Monday, Nov. 25, 1940

A Look at 1941

Like most other big U. S. cities, Philadelphia is cursed with sleazy slum districts, talks much about the redemption of its blighted areas. Last week it heard news of redemption from an unusual source: the U. S. Navy. Announced by the Navy was a full-blown plan to build new homes for the families of 1,100 Navy Yard workers on a dreary South Philadelphia site near Twentieth Street and Packer Avenue. Cost of building will be paid out of a $100,000,000 Army-Navy building fund set up by Congress to provide homes for defense workers and members of the armed establishments.

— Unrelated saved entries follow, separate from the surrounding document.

/-- What a cycle latches for a channel at its start; a pod's MAPK replaces ISCALE's (R251). -/
def Dev.scaleOf (s : Dev) (c : Nat) : Scale :=
  let r := chRec c
  let k := s.corrections c
  let mapk := match (if c < 192 && !(s.chan c).cal.podOff then s.podOn c else none) with | some p => p.mapk | none => s.get (Fld.REC_ISCALE_MAPK r)
  let base : Scale := { iscale := mapk, noload := if c < 192 then s.get (Fld.REC_NOLOAD_NV r) else 0, g := k.1, ph := k.2 }
  if c < 192 then
    match s.slotOf c with
    | some (b, i) =>
      let bd := nth s.bill.bound b {}
      { base with pair := if bd.role i < 3 then some (192 + 4 * s.chGrp c + bd.role i) else none, inv := bd.inv i }
    | none => base
  else base

/-- The calibration values that APPLY had put in force at a frame (R105, R157, R171). -/
def Chan.calAt (k : Chan) (q : Nat) : Cal :=
  match (k.calPrev.filter fun (e : Nat × Cal) => newer 32 e.1 q).getLast? with
  | some e => e.2
  | none => k.cal

/-- GAIN with the cycle's correction factors, before its clamp (R197 row 5). -/
def Scale.gain (sc : Scale) (gain : Nat) : Int := freeDiv siteGain (sc.g.foldl (fun a e => a * e.1) (gain : Int)) (sc.g.foldl (fun a e => a * e.2) 1)

/-- PHASE with the cycle's corrections, before its clamp (R197 row 6). -/
def Scale.phase (sc : Scale) (phase : Int) : Int := freeDiv sitePhase (phase * sc.ph.2 + sc.ph.1) sc.ph.2

/-- GAIN and PHASE of a channel at a frame, with the cycle's corrections (R142, R157, R207, R208). -/
def Dev.gainAt (s : Dev) (c : Nat) (q : Nat) (sc : Scale) : Nat × Int :=
  let k := (s.chan c).calAt q
  ((clampI 0 0xFFFFFFFF (sc.gain k.gain)).toNat, clampI (-131072) 131071 (sc.phase k.phase))

/-- A combined gain or phase that had to be clamped (R208). -/
def Dev.gainClamped (s : Dev) (c : Nat) (sc : Scale) : Bool :=
  let k := (s.chan c).cal
  let g := sc.gain k.gain
  let p := sc.phase k.phase
  decide (g < 0) || decide (0xFFFFFFFF < g) || decide (p < -131072) || decide (131071 < p)

/-! ### The input series (R97, R142) -/

/-- A channel's value and word in one frame; an absent frame counts as unsettled. -/
def Dev.ringWord (s : Dev) (c q : Nat) : Word :=
  match s.frame q with
  | some f => if c < 192 then nth f.lanes c 0x80000000 else nth f.us (c - 192) 0x80000000
  | none => 0x80000000

/-- One word of a channel as replay takes it: the values in force at its frame, whether an event of R93 cleared the integrator before it, and the word. -/
structure SerWord where
  cal : Cal
  cleared : Bool
  w : Word
  deriving DecidableEq, Repr

/-- A run of words of a channel from a saved integrator state: after each word the state y and x, and the word's value, integrated where INTEG was set at its frame (R97). -/
def integRun : Int → Int → List SerWord → List (Int × Int × Int × Word)
  | _, _, [] => []
  | y, x, e :: r =>
    let y0 := if e.cleared then 0 else y
    let x0 := if e.cleared then 0 else x
    if e.cal.integ then
      let y1 := integStep e.cal y0 (wData e.w) x0
      (y1, wData e.w, integOut y1, e.w) :: integRun y1 (wData e.w) r
    else (y0, x0, wData e.w, e.w) :: integRun y0 x0 r

/-- Frames before a boundary from which its starting block's integrator state counts. -/
def seriesLead : Nat := 20

/-- The words of a channel in `n` frames from one on. -/
def Dev.ringWords (s : Dev) (c q0 n : Nat) : List Word := (List.range n).map fun i => s.ringWord c (q0 + i)

/-- A channel's word in frame `q` as replay takes it. -/
def Dev.serWord (s : Dev) (c q : Nat) : SerWord :=
  { cal := (s.chan c).calAt q, cleared := match s.frame q with | some f => natBit f.cleared c | none => false, w := s.ringWord c q }

/-- A channel's words and integrator states over `n` frames from one on, from a block's saved state. -/
def Dev.integSeries (s : Dev) (c : Nat) (sb : ChanBlock) (q0 n : Nat) : List (Int × Int × Int × Word) := integRun sb.y sb.x ((List.range n).map fun i => s.serWord c (q0 + i))

/-- The series of a channel over `n` frames from one on, an INTEG lane's from a saved state. -/
def Dev.series (s : Dev) (c : Nat) (sb : ChanBlock) (q0 n : Nat) : List (Int × Word) := (s.integSeries c sb q0 n).map fun e => e.2.2

/-! ### Line-locked words (R142, R147) -/

/-- A line-locked or fixed-rate word: its data and its marks. -/
structure LWord where
  d : Int
  uns : Bool
  clp : Bool
  inj : Bool
  deriving DecidableEq, Repr

/-- An output as the 32-bit word of R147. -/
def LWord.word (w : LWord) (spec : Bool) (cyc : Nat) : Word :=
  BitVec.ofNat 32 (w.uns.toNat * 2 ^ 31 + spec.toNat * 2 ^ 30 + w.clp.toNat * 2 ^ 29 + w.inj.toNat * 2 ^ 28 + cyc % 16 * 2 ^ 24 + unsignedOf w.d 24)

/-- A word with SPEC cleared: it is committed (R147). -/
def wordCommit (w : Word) : Word := w &&& ~~~ (0x40000000 : Word)

/-- The coefficient set of a mode (R143): L256, L128, L64, F16, F8. -/
def coefSet (mode nsel : Nat) : Nat := if mode = 0 then nsel else 2 + mode

/-- The 32-tap product of a filter phase over the samples from frame i − 15 on (R142). -/
def dot32 (set ph : Nat) (x : List Int) : Int := freeDiv siteDot (((List.range 32).map fun j => Config.lastCoef set ph j * nth x j 0).foldl (· + ·) 0) (2 ^ 30)

/-- y of R142: the products of two neighbouring phases, weighted; phase 1024 is phase 0 of the next frame. `x` holds the 33 samples from frame i − 15 on. -/
def lastMix (set ph w : Nat) (x : List Int) : Int :=
  let y0 := dot32 set ph x
  let y1 := if ph = 1023 then dot32 set 0 (x.drop 1) else dot32 set (ph + 1) x
  y0 + ((y1 - y0) * w).tdiv 64

/-- One output at a position, from a series that starts at frame `q0` (R142). -/
def lastWord (set : Nat) (ser : List (Int × Word)) (q0 : Nat) (pos : Int) (gain : Nat) : LWord :=
  let i := serialDiff 32 (posSeq pos) q0
  let first := (i - 15).toNat
  let win := (ser.drop first).take 33
  let ph := (pos / 2 ^ 22 % 1024).toNat
  let w := (pos / 2 ^ 16 % 64).toNat
  { d := sat24 (roundDivI (lastMix set ph w (win.map (·.1)) * gain) (2 ^ 30)), uns := win.any (fun e => wUns e.2) || decide (win.length < 33), clp := win.any fun e => wClp e.2, inj := win.any fun e => wInj e.2 }

/-- The outputs of a span: start, step, count (R142). -/
def Dev.lastWords (s : Dev) (c set : Nat) (sb : ChanBlock) (sc : Scale) (start step : Int) (n : Nat) : List LWord :=
  let q0 := (posSeq start + 2 ^ 32 - seriesLead) % 2 ^ 32
  let frames := ((step * n / q32).toNat) + 2 * seriesLead + 2
  let ser := s.series c sb q0 frames
  (List.range n).map fun k =>
    let p := posWrap (start + k * step)
    let gp := s.gainAt c (posSeq p) sc
    let w := lastWord set ser q0 (posWrap (p - gp.2 * 2 ^ 16)) gp.1
    if sc.inv then { w with d := -w.d } else w

/-! ### The record (R180–R190) -/

/-- energy(): µJ and the new remainder (R181). -/
def energyDen : Int := 32000 * 2 ^ 78
def energyOf (x : Int) (mapk uscale : Nat) (step rem : Int) : Int × Int :=
  let t := x * mapk * uscale * step + rem
  (t / energyDen, t % energyDen)

/-- Sums of R180. -/
structure Sums where
  si : Int := 0
  sii : Int := 0
  nI : Nat := 0
  nBad : Nat := 0
  sp : Int := 0
  suu : Int := 0
  sip : Int := 0
  sq : Int := 0
  a : Int := 0
  b : Int := 0
  c : Int := 0
  d : Int := 0
  deriving DecidableEq, Repr

/-- One output of R180: lane word, partner word, delayed partner word. -/
def Sums.step (n : Nat) (m : Sums) (k : Nat) (i u ud : LWord) : Sums :=
  let m1 := if i.uns then m else { m with sii := m.sii + i.d * i.d, si := m.si + i.d, nI := m.nI + 1 }
  if i.uns || u.uns then { m1 with nBad := m1.nBad + 1 }
  else
    { m1 with sp := m1.sp + u.d * i.d, suu := m1.suu + u.d * u.d, sip := m1.sip + i.d * i.d, sq := if ud.uns then m1.sq else m1.sq + ud.d * i.d, a := m1.a + u.d * cosTab k n, b := m1.b - u.d * sinTab k n, c := m1.c + i.d * cosTab k n, d := m1.d - i.d * sinTab k n }

/-- Fold R180 over the outputs. -/
def sumsOf (n : Nat) (i u ud : List LWord) : Sums :=
  let z : LWord := ⟨0, true, false, false⟩
  (List.range n).foldl (fun m k => m.step n k (nth i k z) (nth u k z) (nth ud k z)) {}

/-- The sum of the data of words. -/
def sumD (l : List LWord) : Int := (l.map (·.d)).foldl (· + ·) 0

/-- Mean removal of an INTEG lane (R180). -/
def meanOut (l : List LWord) : List LWord :=
  let v := l.filter (!·.uns)
  let m := if v.isEmpty then 0 else (sumD v).tdiv v.length
  l.map fun (w : LWord) => { w with d := w.d - m }

/-- RMS in code units from sums (R180): of an INTEG lane after the mean is subtracted from each word, Σ(x − m)² = Σx² − 2mΣx + nm². -/
def rmsCode (integ : Bool) (sii si : Int) (n : Nat) : Nat :=
  if n = 0 then 0
  else
    let m := if integ then si.tdiv n else 0
    isqrt ((sii - 2 * m * si + n * (m * m)).tdiv n).toNat

/-- Code units to µA or µV, rounded to nearest, saturating (R180, R182). -/
def rmsScaled (code scale : Nat) : Nat := satN 0xFFFFFFFF (roundDiv (code * scale * 1000) (2 ^ 23))

/-- Sum of squares, sum and count of valid words. -/
def halfOf (l : List LWord) : Int × Int × Nat :=
  let v := l.filter (!·.uns)
  (v.foldl (fun a w => a + w.d * w.d) 0, sumD v, v.length)

/-- What every record of a span shares. -/
structure Span where
  cyc : Nat
  start : Int
  step : Int
  n : Nat
  /-- N of the group: its quarter is what the delay line keeps (R157). -/
  nNom : Nat
  set : Nat
  fixed : Bool := false
  /-- No delay line in this record (R183). -/
  fresh : Bool := false
  /-- The halves before and in this record are not contiguous (R186). -/
  broken : Bool := false
  mt : Nat
  flags : Rec
  deriving DecidableEq, Repr

/-- The first frame at or after a position. -/
def ceilSeq (p : Int) : Nat := ((-((-p) / q32)) % 2 ^ 32).toNat

/-- The position at which a span ends. -/
def Span.stop (sp : Span) : Int := posWrap (sp.start + sp.step * sp.n)

/-- The words of a channel whose frames lie in a span, and how many carry HG (R194). -/
def Dev.spanHg (s : Dev) (c : Nat) (sp : Span) : Nat × Nat :=
  let q0 := ceilSeq sp.start
  let n := (serialDiff 32 (ceilSeq sp.stop) q0).toNat
  (((s.ringWords c q0 n).filter wHg).length, n)

/-- A block was isolated in a frame that a span's outputs use (R103). -/
def Dev.spanIso (s : Dev) (b : Nat) (sp : Span) : Bool :=
  let q0 := (posSeq sp.start + 2 ^ 32 - 16) % 2 ^ 32
  (List.range ((serialDiff 32 (posSeq sp.stop) (posSeq sp.start)).toNat + 34)).any fun i => match s.frame (q0 + i) with | some f => natBit f.iso b | none => false

/-- UNSCNT of R194: ceil(31 n_bad / N). -/
def unsCnt (bad n : Nat) : Nat := if n = 0 then 0 else satN 31 ((31 * bad + n - 1) / n)

/-- Comparators run over settled samples of frames from SEQ `q` on (R127, R157): the state after, and what fired where. -/
def cmpRun (f : CmpCfg) : Cmp → Nat → List (Int × Word) → Cmp × List (Nat × Nat)
  | k, _, [] => (k, [])
  | k, q, e :: r =>
    let a := if wUns e.2 then (k, []) else k.step f e.1.natAbs
    let b := cmpRun f a.1 (q + 1) r
    (b.1, a.2.map (fun kind => (q % 2 ^ 32, kind)) ++ b.2)

/-- The samples of a channel in the `n` frames that are the first at or after a position. -/
def Dev.samplesFrom (s : Dev) (c : Nat) (sb : ChanBlock) (start : Int) (n : Nat) : List (Int × Word) :=
  let q0 := (posSeq start + 2 ^ 32 - seriesLead) % 2 ^ 32
  let k := (serialDiff 32 (ceilSeq start) q0).toNat
  (s.series c sb q0 (n + k)).drop k

/-- The last of a line of words. -/
def lastOf {α : Type} (n : Nat) (l : List α) : List α := l.drop (l.length - n)

/-- The block a record leaves (R157): half window, delay line, integrator state at its end. -/
def Dev.nextBlock (s : Dev) (c : Nat) (sb : ChanBlock) (sp : Span) (ws : List LWord) (rem : List Int) (noload inv : Bool) : ChanBlock :=
  let q0 := (posSeq sp.start + 2 ^ 32 - seriesLead) % 2 ^ 32
  let n := (serialDiff 32 (posSeq sp.stop) (posSeq sp.start)).toNat
  let last := (s.integSeries c sb q0 n).getLast?
  let cmp := (cmpRun { s.cmpCfg c with p := ((sp.step * sp.n + 2 ^ 32).toNat) / 2 ^ 33 } sb.cmp (ceilSeq sp.start) (s.samplesFrom c sb sp.start (serialDiff 32 (ceilSeq sp.stop) (ceilSeq sp.start)).toNat)).1
  { rem := rem, half := halfOf (ws.drop (sp.n / 2)), halfOk := true, delay := if c < 192 then [] else lastOf (sp.nNom / 4) ((if sp.fresh then [] else sb.delay) ++ ws.map fun w => (w.d, w.uns)), noload := noload, y := match last with | some e => e.1 | none => sb.y, x := match last with | some e => e.2.1 | none => sb.x, cmp := cmp, words := ws.map fun w => (if inv then { w with d := -w.d } else w).word sp.flags.spec sp.cyc, inv := inv }

/-- The midpoint window of R186, where its halves are contiguous and hold a valid word: sum of squares, sum and count. -/
def midOf (sb : ChanBlock) (sp : Span) (ws : List LWord) : Option (Int × Int × Nat) :=
  let h := halfOf (ws.take (sp.n / 2))
  if sp.fresh || sp.broken || !sb.halfOk || sb.half.2.2 + h.2.2 == 0 then none
  else some (sb.half.1 + h.1, sb.half.2.1 + h.2.1, sb.half.2.2 + h.2.2)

The Navy's Philadelphia plan was only a tiny phase of a vastly more intricate problem growing out of defense. The problem : how much building--housing, industrial, Army-Navy--will be required for U. S. rearmament? This week ARCHITECTURAL FORUM outlined the problem's massive form, devoted its November issue to building for defense.

Looking backward before looking forward, FORUM found World War I's building picture something less than pretty. Declaration of war found the military departments unprepared. The 32 great cantonments for U. S. soldiers and additions to regular Army barracks had to be wastefully rushed (cost: $273,000,000); the 16 used for drafted men cost twice what they should have. There were bottlenecks in labor and lumber, a shortage of competent foremen, towering bills for overtime. Toward the end, workers were imported from Puerto Rico and the West Indies. Result of all the rush was a set of unsightly buildings that for the most part came down, for salvage, after war was over.

This time the stage has been set. Of $6,500,000,000 already allocated for national defense up to Sept. 15 this year, some 11 1/2% has been laid out for building --factories, shipyards, workers' homes. For defense building in the military and naval classification alone, plans call for $1,000,000,000 to be spent in fiscal 1941.

"The significance of these figures to the building industry,"said FORUM,"can be evaluated only in relation to pre-defense building volume. Last year's expenditures for buildings of all types --public and private --totaled barely $4,000,000,000. Next year's will certainly total $6,000,000,000. . . . Biggest increase, of course, will be in the military and naval classification. . . ."

For the 1941 housing demand (a subdivision of all building) FORUM foresaw a total of $2,500,000,000. This would be a cool half-billion above the depression high of 1939, but still well below the $4,000,000,000 annual demand of building's blooming quadrennium, 1926-29.